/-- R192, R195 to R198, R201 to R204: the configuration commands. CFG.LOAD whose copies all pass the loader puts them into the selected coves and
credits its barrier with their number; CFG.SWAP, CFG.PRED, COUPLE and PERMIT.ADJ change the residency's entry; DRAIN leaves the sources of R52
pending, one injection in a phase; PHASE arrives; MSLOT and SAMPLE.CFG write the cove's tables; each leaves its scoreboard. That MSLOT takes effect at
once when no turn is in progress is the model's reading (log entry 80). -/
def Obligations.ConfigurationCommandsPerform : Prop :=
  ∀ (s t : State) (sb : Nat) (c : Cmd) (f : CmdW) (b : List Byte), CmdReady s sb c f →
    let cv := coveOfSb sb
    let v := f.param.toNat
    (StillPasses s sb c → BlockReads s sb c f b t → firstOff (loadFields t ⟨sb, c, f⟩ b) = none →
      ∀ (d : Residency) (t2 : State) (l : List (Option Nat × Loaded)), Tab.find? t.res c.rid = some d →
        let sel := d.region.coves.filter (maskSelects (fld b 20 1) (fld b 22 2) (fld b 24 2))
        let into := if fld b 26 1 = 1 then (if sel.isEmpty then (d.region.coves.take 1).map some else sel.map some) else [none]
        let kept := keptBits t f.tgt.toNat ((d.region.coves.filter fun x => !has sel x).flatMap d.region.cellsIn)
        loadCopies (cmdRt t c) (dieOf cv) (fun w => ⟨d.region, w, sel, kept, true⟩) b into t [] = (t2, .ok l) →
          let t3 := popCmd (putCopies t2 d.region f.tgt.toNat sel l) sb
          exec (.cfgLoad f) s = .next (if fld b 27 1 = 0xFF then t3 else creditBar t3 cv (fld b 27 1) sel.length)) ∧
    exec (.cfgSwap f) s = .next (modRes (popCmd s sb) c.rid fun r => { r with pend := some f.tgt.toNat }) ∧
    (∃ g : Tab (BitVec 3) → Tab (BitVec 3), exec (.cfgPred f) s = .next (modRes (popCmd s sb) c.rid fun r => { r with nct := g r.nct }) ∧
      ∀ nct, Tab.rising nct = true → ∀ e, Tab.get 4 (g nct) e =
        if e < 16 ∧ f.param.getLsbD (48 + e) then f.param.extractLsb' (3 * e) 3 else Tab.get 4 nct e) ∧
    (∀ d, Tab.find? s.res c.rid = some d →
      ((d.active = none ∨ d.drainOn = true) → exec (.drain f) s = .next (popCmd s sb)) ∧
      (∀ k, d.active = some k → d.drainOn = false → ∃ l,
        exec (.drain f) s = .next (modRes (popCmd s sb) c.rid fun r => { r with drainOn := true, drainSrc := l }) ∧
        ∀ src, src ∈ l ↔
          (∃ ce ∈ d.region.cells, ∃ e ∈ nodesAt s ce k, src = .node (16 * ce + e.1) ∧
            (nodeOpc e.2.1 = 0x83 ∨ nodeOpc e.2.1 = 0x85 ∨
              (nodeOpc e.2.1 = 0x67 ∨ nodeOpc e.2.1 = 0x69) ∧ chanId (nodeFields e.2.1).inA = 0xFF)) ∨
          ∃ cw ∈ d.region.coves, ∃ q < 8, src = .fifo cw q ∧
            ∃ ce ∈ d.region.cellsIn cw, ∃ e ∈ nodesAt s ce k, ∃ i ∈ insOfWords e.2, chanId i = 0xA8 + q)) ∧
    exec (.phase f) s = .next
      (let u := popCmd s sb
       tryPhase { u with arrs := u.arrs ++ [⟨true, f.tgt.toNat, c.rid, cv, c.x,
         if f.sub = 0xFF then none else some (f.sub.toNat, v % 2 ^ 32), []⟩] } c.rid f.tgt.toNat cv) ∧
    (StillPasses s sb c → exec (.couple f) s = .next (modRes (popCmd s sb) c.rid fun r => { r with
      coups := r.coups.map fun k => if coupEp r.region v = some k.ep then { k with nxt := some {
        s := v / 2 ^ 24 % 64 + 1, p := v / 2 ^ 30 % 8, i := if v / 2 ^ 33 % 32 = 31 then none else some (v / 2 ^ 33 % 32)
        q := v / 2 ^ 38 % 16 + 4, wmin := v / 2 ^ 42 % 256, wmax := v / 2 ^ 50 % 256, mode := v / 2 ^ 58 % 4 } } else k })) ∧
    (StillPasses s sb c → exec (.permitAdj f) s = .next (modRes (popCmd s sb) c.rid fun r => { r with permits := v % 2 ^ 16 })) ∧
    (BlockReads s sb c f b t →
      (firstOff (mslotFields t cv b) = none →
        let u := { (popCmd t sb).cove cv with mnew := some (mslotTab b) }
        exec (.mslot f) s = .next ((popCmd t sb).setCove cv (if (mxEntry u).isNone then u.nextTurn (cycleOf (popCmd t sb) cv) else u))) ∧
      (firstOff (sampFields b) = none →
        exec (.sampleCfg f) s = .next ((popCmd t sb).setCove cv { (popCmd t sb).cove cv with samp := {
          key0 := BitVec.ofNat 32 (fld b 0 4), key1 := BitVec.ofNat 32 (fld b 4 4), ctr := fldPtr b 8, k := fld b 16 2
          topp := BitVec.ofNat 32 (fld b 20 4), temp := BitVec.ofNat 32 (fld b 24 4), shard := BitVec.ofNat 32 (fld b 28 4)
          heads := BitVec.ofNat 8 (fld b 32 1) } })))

* * *

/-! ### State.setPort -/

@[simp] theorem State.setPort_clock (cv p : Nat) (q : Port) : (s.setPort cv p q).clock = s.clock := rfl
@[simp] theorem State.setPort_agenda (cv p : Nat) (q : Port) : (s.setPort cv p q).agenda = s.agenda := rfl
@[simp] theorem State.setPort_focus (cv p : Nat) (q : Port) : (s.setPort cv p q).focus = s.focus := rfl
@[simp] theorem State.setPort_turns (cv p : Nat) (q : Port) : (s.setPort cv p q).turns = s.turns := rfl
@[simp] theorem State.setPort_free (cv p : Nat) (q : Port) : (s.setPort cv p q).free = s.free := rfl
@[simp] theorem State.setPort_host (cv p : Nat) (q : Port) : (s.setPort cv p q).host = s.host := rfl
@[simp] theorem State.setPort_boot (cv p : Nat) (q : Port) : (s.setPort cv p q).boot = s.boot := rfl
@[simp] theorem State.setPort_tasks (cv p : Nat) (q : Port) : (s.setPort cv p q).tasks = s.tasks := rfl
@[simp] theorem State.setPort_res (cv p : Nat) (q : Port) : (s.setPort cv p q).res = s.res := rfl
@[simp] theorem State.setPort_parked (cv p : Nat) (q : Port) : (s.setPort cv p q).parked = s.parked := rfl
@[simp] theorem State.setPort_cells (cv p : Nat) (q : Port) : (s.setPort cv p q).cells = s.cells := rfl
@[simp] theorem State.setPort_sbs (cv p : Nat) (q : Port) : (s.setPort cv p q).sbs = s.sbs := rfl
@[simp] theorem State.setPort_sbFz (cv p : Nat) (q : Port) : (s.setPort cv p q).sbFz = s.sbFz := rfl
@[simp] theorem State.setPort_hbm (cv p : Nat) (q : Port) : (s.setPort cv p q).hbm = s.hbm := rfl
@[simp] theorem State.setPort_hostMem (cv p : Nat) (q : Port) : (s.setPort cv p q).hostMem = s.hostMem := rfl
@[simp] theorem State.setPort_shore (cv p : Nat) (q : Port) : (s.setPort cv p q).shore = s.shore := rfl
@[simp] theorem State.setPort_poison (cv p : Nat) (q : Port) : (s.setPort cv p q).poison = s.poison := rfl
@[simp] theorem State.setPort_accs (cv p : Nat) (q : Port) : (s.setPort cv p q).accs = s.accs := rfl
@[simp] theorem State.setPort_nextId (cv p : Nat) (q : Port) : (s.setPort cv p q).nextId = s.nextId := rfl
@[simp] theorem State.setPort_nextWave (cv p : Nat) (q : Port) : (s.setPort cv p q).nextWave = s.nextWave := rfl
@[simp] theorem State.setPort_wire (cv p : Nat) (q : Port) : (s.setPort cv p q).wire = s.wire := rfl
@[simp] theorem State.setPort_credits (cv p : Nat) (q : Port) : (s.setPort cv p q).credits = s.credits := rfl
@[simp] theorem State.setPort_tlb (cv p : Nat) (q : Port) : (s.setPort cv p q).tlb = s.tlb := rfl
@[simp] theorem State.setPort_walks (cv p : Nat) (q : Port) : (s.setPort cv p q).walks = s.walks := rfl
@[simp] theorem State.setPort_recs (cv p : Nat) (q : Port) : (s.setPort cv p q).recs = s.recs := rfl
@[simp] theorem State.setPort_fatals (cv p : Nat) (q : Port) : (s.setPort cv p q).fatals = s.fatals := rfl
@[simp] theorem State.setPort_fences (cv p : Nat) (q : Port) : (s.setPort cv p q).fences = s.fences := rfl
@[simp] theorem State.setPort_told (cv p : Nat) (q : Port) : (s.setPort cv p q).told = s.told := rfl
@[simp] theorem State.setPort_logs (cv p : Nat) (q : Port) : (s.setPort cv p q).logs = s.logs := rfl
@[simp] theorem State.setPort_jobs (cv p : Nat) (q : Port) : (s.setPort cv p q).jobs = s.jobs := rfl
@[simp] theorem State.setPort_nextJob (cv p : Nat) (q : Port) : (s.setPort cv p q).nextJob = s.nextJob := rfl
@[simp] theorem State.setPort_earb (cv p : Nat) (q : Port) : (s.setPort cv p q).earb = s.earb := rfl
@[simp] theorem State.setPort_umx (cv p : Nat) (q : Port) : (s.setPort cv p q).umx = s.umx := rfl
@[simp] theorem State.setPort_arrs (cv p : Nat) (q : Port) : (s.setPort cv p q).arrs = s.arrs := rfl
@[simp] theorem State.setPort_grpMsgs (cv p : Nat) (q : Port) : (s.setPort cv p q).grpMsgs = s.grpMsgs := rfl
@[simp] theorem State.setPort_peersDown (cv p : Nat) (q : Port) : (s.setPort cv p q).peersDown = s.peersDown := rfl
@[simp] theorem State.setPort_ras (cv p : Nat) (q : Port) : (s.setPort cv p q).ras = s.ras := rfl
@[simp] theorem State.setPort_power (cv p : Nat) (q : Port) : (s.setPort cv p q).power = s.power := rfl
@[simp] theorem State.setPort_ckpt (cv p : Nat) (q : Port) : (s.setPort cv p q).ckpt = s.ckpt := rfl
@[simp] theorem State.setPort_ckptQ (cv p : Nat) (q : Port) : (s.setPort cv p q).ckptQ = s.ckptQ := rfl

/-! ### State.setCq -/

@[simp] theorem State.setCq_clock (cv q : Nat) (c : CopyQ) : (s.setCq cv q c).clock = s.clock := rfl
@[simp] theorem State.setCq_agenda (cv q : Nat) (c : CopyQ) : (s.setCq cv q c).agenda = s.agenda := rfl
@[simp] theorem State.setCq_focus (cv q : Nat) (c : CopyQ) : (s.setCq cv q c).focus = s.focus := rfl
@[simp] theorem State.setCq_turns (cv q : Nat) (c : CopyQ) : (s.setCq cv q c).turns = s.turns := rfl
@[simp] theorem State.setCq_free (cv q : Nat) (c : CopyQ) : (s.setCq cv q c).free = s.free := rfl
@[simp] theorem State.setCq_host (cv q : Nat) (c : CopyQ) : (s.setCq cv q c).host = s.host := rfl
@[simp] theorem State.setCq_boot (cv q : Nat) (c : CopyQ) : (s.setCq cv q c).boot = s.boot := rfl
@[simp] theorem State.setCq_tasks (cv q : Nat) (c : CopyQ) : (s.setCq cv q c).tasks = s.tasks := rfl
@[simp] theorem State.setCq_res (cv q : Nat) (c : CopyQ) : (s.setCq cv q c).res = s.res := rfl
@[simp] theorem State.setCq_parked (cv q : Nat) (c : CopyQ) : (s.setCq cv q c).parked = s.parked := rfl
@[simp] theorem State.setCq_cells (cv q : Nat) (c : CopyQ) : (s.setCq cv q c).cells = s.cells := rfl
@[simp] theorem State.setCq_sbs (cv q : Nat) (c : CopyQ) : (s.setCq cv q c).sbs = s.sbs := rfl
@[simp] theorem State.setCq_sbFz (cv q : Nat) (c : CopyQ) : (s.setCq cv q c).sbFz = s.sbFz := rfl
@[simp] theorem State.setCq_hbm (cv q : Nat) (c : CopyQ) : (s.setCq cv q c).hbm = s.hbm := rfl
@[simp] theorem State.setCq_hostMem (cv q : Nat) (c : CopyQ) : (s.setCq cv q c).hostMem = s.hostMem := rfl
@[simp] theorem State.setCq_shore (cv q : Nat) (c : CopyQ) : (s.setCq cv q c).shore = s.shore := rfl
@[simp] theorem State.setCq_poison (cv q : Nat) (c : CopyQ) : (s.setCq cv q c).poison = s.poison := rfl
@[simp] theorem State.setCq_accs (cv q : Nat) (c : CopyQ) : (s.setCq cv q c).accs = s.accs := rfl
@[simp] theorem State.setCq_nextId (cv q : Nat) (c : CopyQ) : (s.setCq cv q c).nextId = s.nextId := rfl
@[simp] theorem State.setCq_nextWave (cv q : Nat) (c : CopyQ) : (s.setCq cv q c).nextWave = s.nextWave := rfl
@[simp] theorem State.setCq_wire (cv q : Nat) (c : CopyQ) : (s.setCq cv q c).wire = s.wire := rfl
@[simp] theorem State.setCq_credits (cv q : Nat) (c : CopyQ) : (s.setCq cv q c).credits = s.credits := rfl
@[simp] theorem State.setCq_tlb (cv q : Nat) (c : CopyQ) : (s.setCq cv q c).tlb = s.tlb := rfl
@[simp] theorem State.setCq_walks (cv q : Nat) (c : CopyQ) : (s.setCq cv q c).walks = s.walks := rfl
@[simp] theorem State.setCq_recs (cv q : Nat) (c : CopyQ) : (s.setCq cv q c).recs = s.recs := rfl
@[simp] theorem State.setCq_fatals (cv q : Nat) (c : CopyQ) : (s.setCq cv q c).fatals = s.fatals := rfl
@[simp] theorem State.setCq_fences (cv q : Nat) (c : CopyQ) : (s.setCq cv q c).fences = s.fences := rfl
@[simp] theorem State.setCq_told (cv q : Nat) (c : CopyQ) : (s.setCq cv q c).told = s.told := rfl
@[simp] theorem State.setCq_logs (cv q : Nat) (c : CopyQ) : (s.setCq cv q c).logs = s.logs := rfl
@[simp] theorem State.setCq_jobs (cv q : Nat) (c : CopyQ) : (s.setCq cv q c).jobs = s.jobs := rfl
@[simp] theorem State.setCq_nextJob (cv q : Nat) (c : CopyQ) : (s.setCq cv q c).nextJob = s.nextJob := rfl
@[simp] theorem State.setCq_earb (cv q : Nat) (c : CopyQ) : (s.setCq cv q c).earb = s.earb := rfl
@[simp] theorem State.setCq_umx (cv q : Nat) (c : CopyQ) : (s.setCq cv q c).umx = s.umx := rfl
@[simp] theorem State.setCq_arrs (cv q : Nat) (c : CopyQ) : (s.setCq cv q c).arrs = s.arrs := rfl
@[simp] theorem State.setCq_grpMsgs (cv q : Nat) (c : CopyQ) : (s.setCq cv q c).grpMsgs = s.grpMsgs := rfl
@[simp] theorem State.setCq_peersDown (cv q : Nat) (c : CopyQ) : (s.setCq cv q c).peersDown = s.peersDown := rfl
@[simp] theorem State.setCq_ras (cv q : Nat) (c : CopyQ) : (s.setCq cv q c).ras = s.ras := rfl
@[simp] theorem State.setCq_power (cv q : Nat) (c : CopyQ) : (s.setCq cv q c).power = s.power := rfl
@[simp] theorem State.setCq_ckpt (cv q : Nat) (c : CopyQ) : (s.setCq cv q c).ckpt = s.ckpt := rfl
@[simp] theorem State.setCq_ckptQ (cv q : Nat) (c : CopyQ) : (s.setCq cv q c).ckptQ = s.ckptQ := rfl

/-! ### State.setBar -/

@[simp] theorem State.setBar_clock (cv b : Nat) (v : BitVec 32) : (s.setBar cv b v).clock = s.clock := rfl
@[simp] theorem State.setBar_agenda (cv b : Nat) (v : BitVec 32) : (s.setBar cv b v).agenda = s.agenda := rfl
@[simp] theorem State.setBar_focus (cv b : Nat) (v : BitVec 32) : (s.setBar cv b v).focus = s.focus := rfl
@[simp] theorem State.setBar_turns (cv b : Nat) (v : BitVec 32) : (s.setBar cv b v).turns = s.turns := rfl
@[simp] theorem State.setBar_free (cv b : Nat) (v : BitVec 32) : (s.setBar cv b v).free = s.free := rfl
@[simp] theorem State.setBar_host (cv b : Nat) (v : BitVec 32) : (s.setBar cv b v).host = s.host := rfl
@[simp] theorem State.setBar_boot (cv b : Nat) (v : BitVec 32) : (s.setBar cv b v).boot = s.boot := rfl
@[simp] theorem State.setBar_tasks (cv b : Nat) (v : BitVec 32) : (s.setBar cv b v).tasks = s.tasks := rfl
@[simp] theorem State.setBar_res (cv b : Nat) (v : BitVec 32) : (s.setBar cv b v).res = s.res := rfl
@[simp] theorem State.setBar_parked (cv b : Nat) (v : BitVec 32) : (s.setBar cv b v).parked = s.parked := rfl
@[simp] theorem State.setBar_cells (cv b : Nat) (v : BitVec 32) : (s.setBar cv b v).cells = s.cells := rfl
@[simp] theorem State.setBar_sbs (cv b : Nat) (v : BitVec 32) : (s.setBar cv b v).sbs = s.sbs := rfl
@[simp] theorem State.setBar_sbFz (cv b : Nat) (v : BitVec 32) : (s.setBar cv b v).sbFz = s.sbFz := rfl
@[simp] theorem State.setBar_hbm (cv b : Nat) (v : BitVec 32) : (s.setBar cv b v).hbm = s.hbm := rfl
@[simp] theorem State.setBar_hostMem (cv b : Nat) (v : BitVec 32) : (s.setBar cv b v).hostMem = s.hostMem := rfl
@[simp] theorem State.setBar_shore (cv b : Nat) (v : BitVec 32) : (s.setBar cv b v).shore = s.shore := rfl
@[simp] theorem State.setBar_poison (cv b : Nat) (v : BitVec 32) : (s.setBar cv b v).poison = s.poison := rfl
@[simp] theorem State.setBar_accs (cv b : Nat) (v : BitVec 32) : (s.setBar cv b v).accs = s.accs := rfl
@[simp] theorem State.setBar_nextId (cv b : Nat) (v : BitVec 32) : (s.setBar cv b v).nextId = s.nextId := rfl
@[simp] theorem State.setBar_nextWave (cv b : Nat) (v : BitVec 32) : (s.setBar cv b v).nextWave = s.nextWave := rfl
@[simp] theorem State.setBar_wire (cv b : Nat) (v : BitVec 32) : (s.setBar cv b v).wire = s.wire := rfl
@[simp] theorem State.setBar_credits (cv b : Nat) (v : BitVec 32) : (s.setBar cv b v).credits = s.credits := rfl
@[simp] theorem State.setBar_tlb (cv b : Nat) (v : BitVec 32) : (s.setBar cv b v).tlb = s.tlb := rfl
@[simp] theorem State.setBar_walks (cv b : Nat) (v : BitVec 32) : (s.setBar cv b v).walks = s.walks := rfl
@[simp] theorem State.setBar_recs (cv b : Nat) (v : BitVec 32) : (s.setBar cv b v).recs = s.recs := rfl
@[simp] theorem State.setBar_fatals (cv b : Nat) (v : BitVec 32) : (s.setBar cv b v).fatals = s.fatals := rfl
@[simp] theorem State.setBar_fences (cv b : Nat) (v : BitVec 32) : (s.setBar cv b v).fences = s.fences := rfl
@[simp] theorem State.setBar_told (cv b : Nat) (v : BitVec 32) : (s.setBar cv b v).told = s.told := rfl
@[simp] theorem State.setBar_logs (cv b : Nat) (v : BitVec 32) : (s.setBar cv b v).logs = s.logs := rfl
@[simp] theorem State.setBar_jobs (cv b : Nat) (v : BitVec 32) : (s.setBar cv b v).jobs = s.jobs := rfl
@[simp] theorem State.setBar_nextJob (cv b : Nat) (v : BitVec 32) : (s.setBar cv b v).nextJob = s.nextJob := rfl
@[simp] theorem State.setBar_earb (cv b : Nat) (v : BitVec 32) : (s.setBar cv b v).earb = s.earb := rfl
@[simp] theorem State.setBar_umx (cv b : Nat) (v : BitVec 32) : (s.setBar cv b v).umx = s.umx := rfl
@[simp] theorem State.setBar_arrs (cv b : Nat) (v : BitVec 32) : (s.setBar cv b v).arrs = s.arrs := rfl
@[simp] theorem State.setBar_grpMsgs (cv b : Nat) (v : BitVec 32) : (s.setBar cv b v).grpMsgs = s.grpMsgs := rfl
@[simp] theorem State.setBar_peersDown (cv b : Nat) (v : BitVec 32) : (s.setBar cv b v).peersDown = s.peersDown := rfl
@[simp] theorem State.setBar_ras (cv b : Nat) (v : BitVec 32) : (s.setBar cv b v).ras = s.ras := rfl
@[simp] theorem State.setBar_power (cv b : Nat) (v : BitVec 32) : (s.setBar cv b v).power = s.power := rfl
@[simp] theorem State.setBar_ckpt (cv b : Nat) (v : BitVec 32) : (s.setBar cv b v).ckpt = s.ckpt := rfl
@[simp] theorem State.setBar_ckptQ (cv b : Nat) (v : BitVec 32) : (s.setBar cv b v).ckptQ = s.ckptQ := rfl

* Exercise aim *
Write down exactly the span of lines above from the one containing "v).nextId = s.nextId := rfl" to the one containing "v).jobs = s.jobs := rfl", both ends included.

* Response below *
@[simp] theorem State.setBar_nextId (cv b : Nat) (v : BitVec 32) : (s.setBar cv b v).nextId = s.nextId := rfl
@[simp] theorem State.setBar_nextWave (cv b : Nat) (v : BitVec 32) : (s.setBar cv b v).nextWave = s.nextWave := rfl
@[simp] theorem State.setBar_wire (cv b : Nat) (v : BitVec 32) : (s.setBar cv b v).wire = s.wire := rfl
@[simp] theorem State.setBar_credits (cv b : Nat) (v : BitVec 32) : (s.setBar cv b v).credits = s.credits := rfl
@[simp] theorem State.setBar_tlb (cv b : Nat) (v : BitVec 32) : (s.setBar cv b v).tlb = s.tlb := rfl
@[simp] theorem State.setBar_walks (cv b : Nat) (v : BitVec 32) : (s.setBar cv b v).walks = s.walks := rfl
@[simp] theorem State.setBar_recs (cv b : Nat) (v : BitVec 32) : (s.setBar cv b v).recs = s.recs := rfl
@[simp] theorem State.setBar_fatals (cv b : Nat) (v : BitVec 32) : (s.setBar cv b v).fatals = s.fatals := rfl
@[simp] theorem State.setBar_fences (cv b : Nat) (v : BitVec 32) : (s.setBar cv b v).fences = s.fences := rfl
@[simp] theorem State.setBar_told (cv b : Nat) (v : BitVec 32) : (s.setBar cv b v).told = s.told := rfl
@[simp] theorem State.setBar_logs (cv b : Nat) (v : BitVec 32) : (s.setBar cv b v).logs = s.logs := rfl
@[simp] theorem State.setBar_jobs (cv b : Nat) (v : BitVec 32) : (s.setBar cv b v).jobs = s.jobs := rfl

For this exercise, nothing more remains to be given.